▶ [Problem requirements]
Each line of the data below either holds "which" or does not. Report how many do, and only that.

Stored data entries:
====
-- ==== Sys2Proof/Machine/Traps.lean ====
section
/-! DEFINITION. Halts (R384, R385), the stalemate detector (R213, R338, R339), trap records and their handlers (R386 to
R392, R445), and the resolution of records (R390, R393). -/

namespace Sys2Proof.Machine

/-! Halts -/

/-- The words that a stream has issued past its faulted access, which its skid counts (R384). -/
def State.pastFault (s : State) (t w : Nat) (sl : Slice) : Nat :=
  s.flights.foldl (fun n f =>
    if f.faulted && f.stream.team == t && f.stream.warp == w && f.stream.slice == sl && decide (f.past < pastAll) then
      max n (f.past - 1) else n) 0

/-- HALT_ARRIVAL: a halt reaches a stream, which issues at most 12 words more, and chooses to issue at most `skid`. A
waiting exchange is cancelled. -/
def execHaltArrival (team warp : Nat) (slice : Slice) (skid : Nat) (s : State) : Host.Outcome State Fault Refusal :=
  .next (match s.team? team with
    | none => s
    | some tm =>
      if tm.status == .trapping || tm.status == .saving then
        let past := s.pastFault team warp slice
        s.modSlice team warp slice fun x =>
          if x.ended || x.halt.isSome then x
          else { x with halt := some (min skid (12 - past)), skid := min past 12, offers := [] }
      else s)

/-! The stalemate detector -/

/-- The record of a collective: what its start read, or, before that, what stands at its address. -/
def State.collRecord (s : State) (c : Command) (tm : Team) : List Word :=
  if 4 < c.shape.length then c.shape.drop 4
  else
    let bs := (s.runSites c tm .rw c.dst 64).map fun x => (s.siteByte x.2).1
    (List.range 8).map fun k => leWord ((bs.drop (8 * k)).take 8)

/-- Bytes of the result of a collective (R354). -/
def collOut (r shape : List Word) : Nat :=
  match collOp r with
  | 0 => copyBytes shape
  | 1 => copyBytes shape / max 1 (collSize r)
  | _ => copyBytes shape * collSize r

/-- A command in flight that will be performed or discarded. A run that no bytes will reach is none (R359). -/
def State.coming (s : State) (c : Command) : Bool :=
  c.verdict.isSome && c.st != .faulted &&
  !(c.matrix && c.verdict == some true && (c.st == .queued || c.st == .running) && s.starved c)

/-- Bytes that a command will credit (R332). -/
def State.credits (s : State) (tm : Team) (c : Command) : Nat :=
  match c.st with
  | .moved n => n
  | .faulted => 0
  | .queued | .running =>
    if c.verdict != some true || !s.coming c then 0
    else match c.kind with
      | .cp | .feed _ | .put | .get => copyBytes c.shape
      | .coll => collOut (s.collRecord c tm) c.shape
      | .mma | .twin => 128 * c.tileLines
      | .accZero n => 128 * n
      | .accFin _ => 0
====
▶ [Output below]
2